▶ INSTRUCTIONS FOR THE TASK: Return every line of the data that contains the string "misses".

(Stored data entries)
/-- Writes to a pacer (R77, R87, R91, R93, R94): PACE_INC and ec wait two HK cycles, PACE_CTRL is refused whole when
another enabled pacer of the quadrant names the join or waits to move to it, a change of join waits for the places
to empty, and the clear fields clear. That the old join of a pacer which waits to move counts too, and that a
further write replaces a pending join, is the model's choice (log entry 84). -/
def Obligations.PacerWrites : Prop :=
  ∀ (n : PacerId) (v : Word) (s : State),
    let p := s.pacer n
    let a := v.extractLsb' 8 5
    let b := v.extractLsb' 13 10
    let taken : Prop := ∃ k : PacerId, k ≠ n ∧ k.val / 16 = n.val / 16 ∧ (s.pacer k).en = true ∧
      (((s.pacer k).joinTile = a ∧ (s.pacer k).joinCluster = b) ∨ (s.pacer k).joinPend = some (a, b))
    exec (.paceIncWrite n v) s = .next (s.setPacer n { p with nextInc := p.nextInc ++ [(v, s.time + 2)] }) ∧
    (v.getLsbD 0 = true → taken → exec (.paceCtrlWrite n v) s = .next (s.setPacer n { p with cfgRej := true })) ∧
    (v.getLsbD 0 = false ∨ ¬ taken →
      ∃ t, exec (.paceCtrlWrite n v) s = .next t ∧ (∀ j, j ≠ n.val → t.pacer j = s.pacer j) ∧
        (t.pacer n).en = v.getLsbD 0 ∧ (t.pacer n).bank = v.getLsbD 4 ∧
        (t.pacer n).deficitIe = v.getLsbD 5 ∧ (t.pacer n).govExcl = v.getLsbD 24 ∧
        (t.pacer n).joinTile = p.joinTile ∧ (t.pacer n).joinCluster = p.joinCluster ∧
        (t.pacer n).joinPend = (if a = p.joinTile ∧ b = p.joinCluster then none else some (a, b)) ∧
        (t.pacer n).ec = p.ec ∧
        (t.pacer n).nextEc = (if (v.extractLsb' 1 3).toNat = (p.nextEc.getLast?.map (·.1)).getD p.ec then p.nextEc
          else p.nextEc ++ [((v.extractLsb' 1 3).toNat, s.time + 2)]) ∧
        (t.pacer n).accClr = (p.accClr || v.getLsbD 6) ∧ (t.pacer n).acc = p.acc ∧
        (t.pacer n).debt = (if v.getLsbD 23 then 0 else p.debt) ∧
        (t.pacer n).count = (if v.getLsbD 7 then 0 else p.count) ∧
        (t.pacer n).deficits = (if v.getLsbD 7 then 0 else p.deficits)) ∧
    (∀ a b, p.joinPend = some (a, b) → p.offered = false → p.lead = 0 →
      ∃ t, exec (.joinChange n) s = .next t ∧
        t.pacer n = { p with joinTile := a, joinCluster := b, joinPend := none } ∧
        (∀ j, j ≠ n.val → t.pacer j = s.pacer j)) ∧
    (p.offered = true ∨ 0 < p.lead → exec (.joinChange n) s = .next s) ∧
    exec (.accClr n) s = .next (s.setPacer n { p with accClr := true }) ∧
    (∃ t, exec (.paceCntClr n) s = .next t ∧ t.pacer n = { p with count := 0, deficits := 0 } ∧
      (∀ j, j ≠ n.val → t.pacer j = s.pacer j) ∧
      ∀ c, SMap.read (fun _ => none) (t.core c).paceLatch n = none) ∧
    exec (.debtClr n) s = .next (s.setPacer n { p with debt := 0 }) ∧
    exec (.leadMaxClr n) s = .next (s.setPacer n { p with leadMax := p.lead }) ∧
    (∀ c : CoreId, ∃ t, exec (.paceCntlRead c n) s = .next t ∧ t = { s with cores := t.cores } ∧
      (∀ k, k ≠ c.val → t.core k = s.core k) ∧
      SMap.read (fun _ => none) (t.core c).paceLatch n = some (word (p.count / 2 ^ 32)) ∧
      ∀ l, (s.core c).load = some l → l.reply = none → target c l.addr = .reg (0x0803800C + 0x20 * n.val) →
        s.storeWaits c l.addr = false → (t.core c).load = some { l with reply := some (.data (word p.count)) })

/-- The clocks (R196–R201, R221, R223–R225): lock and its loss, the relock, which is refused when it breaks R196
whether or not the PLL is on, pll_en, and the writes of the dividers and of the phase loops. -/
def Obligations.Clocks : Prop :=
  ∀ (s : State),
    (s.clk.pllEn = true → s.clk.rootLock = false → ∃ t, exec .rootLock s = .next t ∧
      t.clk.rootLock = true ∧ t.clk.relocking = false ∧ t.clk.relockAct = false ∧ t.clk.now = s.clk.now ∧ t.clk.ecs = s.clk.ecs ∧
      t = { s with clk := t.clk }) ∧
    (∀ (q : Fin 4) (err : Byte), s.clk.rootLock = true → (s.phase q).en = true →
      exec (.phaseLock q err) s = .next (s.setPhase q { s.phase q with lock := true, err := err })) ∧
    (∀ x, s.clk.rootLock = true → ∃ t, exec (.lockLoss x) s = .next t ∧
      t.clk.rootLock = false ∧ t.clk.relocking = s.clk.pllEn ∧ t.clk.now = s.clk.now ∧
      t.clk.unlock = (s.clk.unlock || !x) ∧ t.clk.xinFail = (s.clk.xinFail || x) ∧
      (∀ n, n < 7 → t.ecRuns n = false) ∧ (∀ q, q < 4 → (t.phase q).lock = false) ∧
      t.flt.inbox = s.flt.inbox ++ [{ Report.of 0x0B with
        time := word s.time, dev := true, detail := if x then 2 else 1 }]) ∧
    (s.clk.pllEn = true → s.pllRefused s.clk.held = false → ∃ t, exec .relock s = .next t ∧
      t.clk.now = s.clk.held ∧ t.clk.rootLock = false ∧ t.clk.relocking = true ∧ t.clk.relockAct = true ∧
      (∀ n, n < 7 → t.ecRuns n = false)) ∧
    (s.clk.pllEn = false → s.pllRefused s.clk.held = false → exec .relock s = .next s) ∧
    (s.pllRefused s.clk.held = true →
      exec .relock s = .next { s with clk := { s.clk with cfgRej := true } }) ∧
    (s.clk.pllEn = true → ∃ t, exec (.pllEnWrite false) s = .next t ∧
      t.clk.pllEn = false ∧ t.clk.rootLock = false ∧ (∀ n, n < 7 → t.ecRuns n = false)) ∧
    (s.clk.pllEn = false → s.pllRefused s.clk.held = false → ∃ t, exec (.pllEnWrite true) s = .next t ∧
      t.clk.pllEn = true ∧ t.clk.now = s.clk.held ∧ t.clk.relocking = true) ∧
    (∀ (n : Fin 8) (v : Word),
      (v.getLsbD 12 = false ∨ s.clk.now.above ((v.extractLsb' 0 12).toNat + 1) 650 = false →
        exec (.clkEcWrite n v) s = .next (s.setEc n { div := v.extractLsb' 0 12, en := v.getLsbD 12 })) ∧
      (v.getLsbD 12 = true → s.clk.now.above ((v.extractLsb' 0 12).toNat + 1) 650 = true →
        exec (.clkEcWrite n v) s = .next { s with clk := { s.clk with cfgRej := true } })) ∧
    (∀ (q : Fin 4) (v : Word), exec (.clkPhaseWrite q v) s = .next (s.setPhase q { s.phase q with
      en := v.getLsbD 0, trim := v.extractLsb' 8 6, lock := (s.phase q).lock && v.getLsbD 0 }))

/-- Words through a seam (R203, R205, R207–R209, R214, R218): accepted from the taps, loaded to the pins,
captured from the pins, the places that become free, and the counts of an EVENT seam. An edge at which no
transfer takes place still ages what waits and moves the cadence on. Under LOCKSTEP the slot takes a word and
the pins show it s edges later; a slot without one is a miss. -/
def Obligations.SeamWords : Prop :=
  ∀ (i : SeamId) (s : State),
    let g := s.seam i
    let v := g.cfg
    let st := s.seamTile i
    let aged := g.fifo.map (fun e => ({ word := e.word, age := e.age + 1 } : SeamEntry))
    let past : Seam := { g with fifo := aged, freeing := g.freeing.map (· + 1), srcFresh := 0 }
    let edges := if g.s3 then 4 else 3
    let forced := b2n (s.seamForced i)
    let inRun := g.state = .run ∧ g.holdPend = false ∧ g.epochF = g.epochE
    let word := sgKind v = 1 ∨ sgKind v = 2
    let allowed := fun qual => sgQual v ≠ 1 ∨
      (if s.jtag.ir.ownsPads then (s.pin (sgQualPin v)).seen else qual) = true
    let mine := fun p => (∃ b, b < sgPins v ∧ p = g.edgeBase + b) ∨ (sgQual v ≠ 0 ∧ p = sgQualPin v)
    let frame := fun (t : State) => t = { s with seams := t.seams, wires := t.wires, pins := t.pins } ∧
      (∀ k, k ≠ i.val → t.seam k = s.seam k) ∧ ∀ p, ¬mine p → t.pin p = s.pin p
    let out := inRun ∧ sgIn v = false ∧ s.ecRuns (sgEc v) = true
    let shows := fun (w : DWord) (t : State) =>
      (sgQual v ≠ 2 ∨ ∀ b, b < sgPins v → sgQualPin v ≠ g.edgeBase + b) →
        (∀ b, b < sgPins v → pcMode (s.pin (g.edgeBase + b)).cfg = 4 → s.padFollows (g.edgeBase + b) = true →
          (t.pin (g.edgeBase + b)).drive = some (w.getLsbD b)) ∧
        (sgQual v = 2 → g.strobeOn = true → pcMode (s.pin (sgQualPin v)).cfg = 4 →
          s.padFollows (sgQualPin v) = true → (t.pin (sgQualPin v)).drive = some true)
    (inRun → sgIn v = false → s.moves st = true → ∀ w, s.seamWord i = some w →
      (word → g.fifo.length + g.freeing.length < sgPlaces v → g.inFlight = none →
        ∃ t, exec (.seamWordAccept i) s = .next t ∧ frame t ∧ t.pins = s.pins ∧
          t.seam i = { g with fifo := g.fifo ++ [{ word := w, age := 0 }] } ∧
          (sgBounded v = false → t.wires = s.wires)) ∧
      (word → sgPlaces v ≤ g.fifo.length + g.freeing.length → exec (.seamWordAccept i) s = .next s) ∧
      (sgKind v = 3 →
        ∃ t, exec (.seamWordAccept i) s = .next t ∧ frame t ∧ t.pins = s.pins ∧
          t.seam i = if g.srcCount = 63 then { g with overrun := true, flows := min 63 (g.flows + 1) }
            else { g with srcCount := g.srcCount + 1, srcFresh := g.srcFresh + 1 })) ∧
    (out → sgBounded v = true → word → ∀ (qual late : Bool),
      (g.cad ≠ 0 → ∃ t, exec (.seamOutLoad i qual late) s = .next t ∧ frame t ∧ t.wires = s.wires ∧
        t.seam i = { past with cad := g.cad - 1, strobe := false }) ∧
      (g.cad = 0 → ¬allowed qual → ∃ t, exec (.seamOutLoad i qual late) s = .next t ∧ frame t ∧
        t.wires = s.wires ∧ t.seam i = { past with strobe := false }) ∧
      (g.cad = 0 → allowed qual → ∀ e r, g.fifo = e :: r →
        (edges + b2n (late || s.seamForced i) ≤ e.age + 1 →
          ∃ t, exec (.seamOutLoad i qual late) s = .next t ∧ frame t ∧ t.wires = s.wires ∧ shows e.word t ∧
            t.seam i = { past with
              fifo := aged.drop 1, freeing := past.freeing ++ [0], cad := sgCad v
              xfers := (g.xfers + 1) % 2 ^ 20, shown := some e.word, driven := max g.driven (sgPins v)
              strobe := true }) ∧
        (e.age + 1 < edges + b2n (late || s.seamForced i) →
          ∃ t, exec (.seamOutLoad i qual late) s = .next t ∧ frame t ∧ t.wires = s.wires ∧
            t.seam i = { past with strobe := false })) ∧
      (g.cad = 0 → allowed qual → g.fifo = [] →
        ∃ t, exec (.seamOutLoad i qual late) s = .next t ∧ frame t ∧ t.wires = s.wires ∧
          t.seam i = if sgKind v = 2 then
              { past with strobe := false, underrun := true, flows := min 63 (g.flows + 1) }
            else { past with strobe := false })) ∧
    (out → sgBounded v = false → word → ∀ (qual late : Bool),
      let next := if g.cad = 0 then sgCad v else g.cad - 1
      let missed := fun (x : Seam) => ({ x with miss := true, misses := min 63 (g.misses + 1) } : Seam)
      (g.inFlight = none → ∃ t, exec (.seamOutLoad i qual late) s = .next t ∧ frame t ∧ t.wires = s.wires ∧
        (g.cad ≠ 0 ∨ ¬allowed qual → t.seam i = { past with cad := next, strobe := false }) ∧
        (g.cad = 0 → allowed qual → ∀ e r, g.fifo = e :: r → late = false ∨ e.age ≠ 0 →
          t.seam i = { past with cad := next, strobe := false, inFlight := some (e.word, edges - 1) }) ∧
        (g.cad = 0 → allowed qual → g.fifo = [] →
          t.seam i = missed { past with cad := next, strobe := false })) ∧
      (∀ w n, g.inFlight = some (w, n) → g.cad ≠ 0 ∨ ¬allowed qual →
        ∃ t, exec (.seamOutLoad i qual late) s = .next t ∧ frame t ∧
          (1 < n → t.wires = s.wires ∧
            t.seam i = { past with cad := next, strobe := false, inFlight := some (w, n - 1) }) ∧
          (n ≤ 1 → shows w t ∧ t.seam i = { past with
            cad := next, inFlight := none, fifo := [], xfers := (g.xfers + 1) % 2 ^ 20
            shown := some w, driven := max g.driven (sgPins v), strobe := true }))) ∧
    (out → sgBounded v = true → sgKind v = 3 → g.cad = 0 → ∀ (qual late : Bool), allowed qual →
      ∀ e r, g.fifo = e :: r → edges + b2n (late || s.seamForced i) ≤ e.age + 1 → 0 < e.word.toNat →
      g.dstCount + e.word.toNat ≤ 63 →
      let n := if sgPulses v then 1 else g.dstCount + e.word.toNat
      ∃ t, exec (.seamOutLoad i qual late) s = .next t ∧ frame t ∧ t.wires = s.wires ∧
        shows (BitVec.ofNat 64 n) t ∧
        t.seam i = { past with
          fifo := aged.drop 1, freeing := past.freeing ++ [0], cad := sgCad v
          xfers := (g.xfers + 1) % 2 ^ 20, dstCount := g.dstCount + e.word.toNat - n
          shown := some (BitVec.ofNat 64 n), driven := max g.driven (sgPins v), strobe := true }) ∧
    (inRun → sgIn v = true → s.ecRuns (sgEc v) = true → word → s.jtag.ir.ownsPads = false →
      ∀ (pads : DWord) (qual : Bool), ∃ t, exec (.seamInCapture i pads qual) s = .next t ∧ frame t ∧
        (∀ b, b < sgPins v → (t.pin (g.edgeBase + b)).seen = pads.getLsbD b) ∧
        let got := t.seam i
        let entry : SeamEntry := { word := pads, age := 0 }
        (g.cad ≠ 0 → got = { past with srcFresh := g.srcFresh, cad := g.cad - 1, strobe := got.strobe } ∧
          t.wires = s.wires) ∧
        (g.cad = 0 → allowed qual → sgBounded v = true → sgKind v = 2 →
          (g.fifo.length + g.freeing.length < 16 → got.fifo = aged ++ [entry] ∧
            got.overrun = g.overrun ∧ got.flows = g.flows ∧ got.cad = sgCad v) ∧
          (16 ≤ g.fifo.length + g.freeing.length → got.fifo = aged ∧
            got.overrun = true ∧ got.flows = min 63 (g.flows + 1))) ∧
        (g.cad = 0 → allowed qual → sgBounded v = true → sgKind v = 1 →
          got.fifo = (if g.offered then aged.take 1 else []) ++ [entry] ∧ got.cad = sgCad v ∧
          got.overrun = g.overrun) ∧
        (g.cad = 0 → sgBounded v = false → got.cad = sgCad v ∧
          (allowed qual → g.fifo = [] → g.freeing = [] → got.fifo = [entry] ∧ got.misses = g.misses) ∧
          (allowed qual → g.fifo ≠ [] ∨ g.freeing ≠ [] → got.fifo = aged ∧ got.miss = true ∧
            got.misses = min 63 (g.misses + 1) ∧
            got.overrun = (g.overrun || decide (sgQual v = 1))))) ∧
    (∀ a r, g.freeing = a :: r →
      (sgIn v = false ∨ edges - 1 + forced ≤ a →
        exec (.seamRoomVisible i) s = .next (s.setSeam i { g with freeing := r })) ∧
      (sgIn v = true → a < edges - 1 + forced → exec (.seamRoomVisible i) s = .next s)) ∧
    (inRun → sgKind v = 3 →
      (sgIn v = false → sgBounded v = true → g.fifo = [] → g.freeing = [] → g.srcCount ≠ 0 →
        exec (.eventSeamTransfer i) s = .next (s.setSeam i { g with
          fifo := [{ word := BitVec.ofNat 64 g.srcCount, age := 0 }], srcCount := 0, srcFresh := 0 })) ∧
      (sgIn v = true → g.offered = false → g.dstCount ≠ 0 → s.seamFree i = true →
        let n := if sgPulses v then 1 else g.dstCount
        ∃ t, exec (.eventSeamTransfer i) s = .next t ∧ frame t ∧ t.pins = s.pins ∧
          t.seam i = { g with offered := true, offeredCount := n } ∧
          ∀ b, b < sgLanes v → Offers t st (g.tap + b / 16) (b % 16) (n.testBit b)))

▶ SOLVED PROBLEM:
      let missed := fun (x : Seam) => ({ x with miss := true, misses := min 63 (g.misses + 1) } : Seam)
          (allowed qual → g.fifo = [] → g.freeing = [] → got.fifo = [entry] ∧ got.misses = g.misses) ∧
            got.misses = min 63 (g.misses + 1) ∧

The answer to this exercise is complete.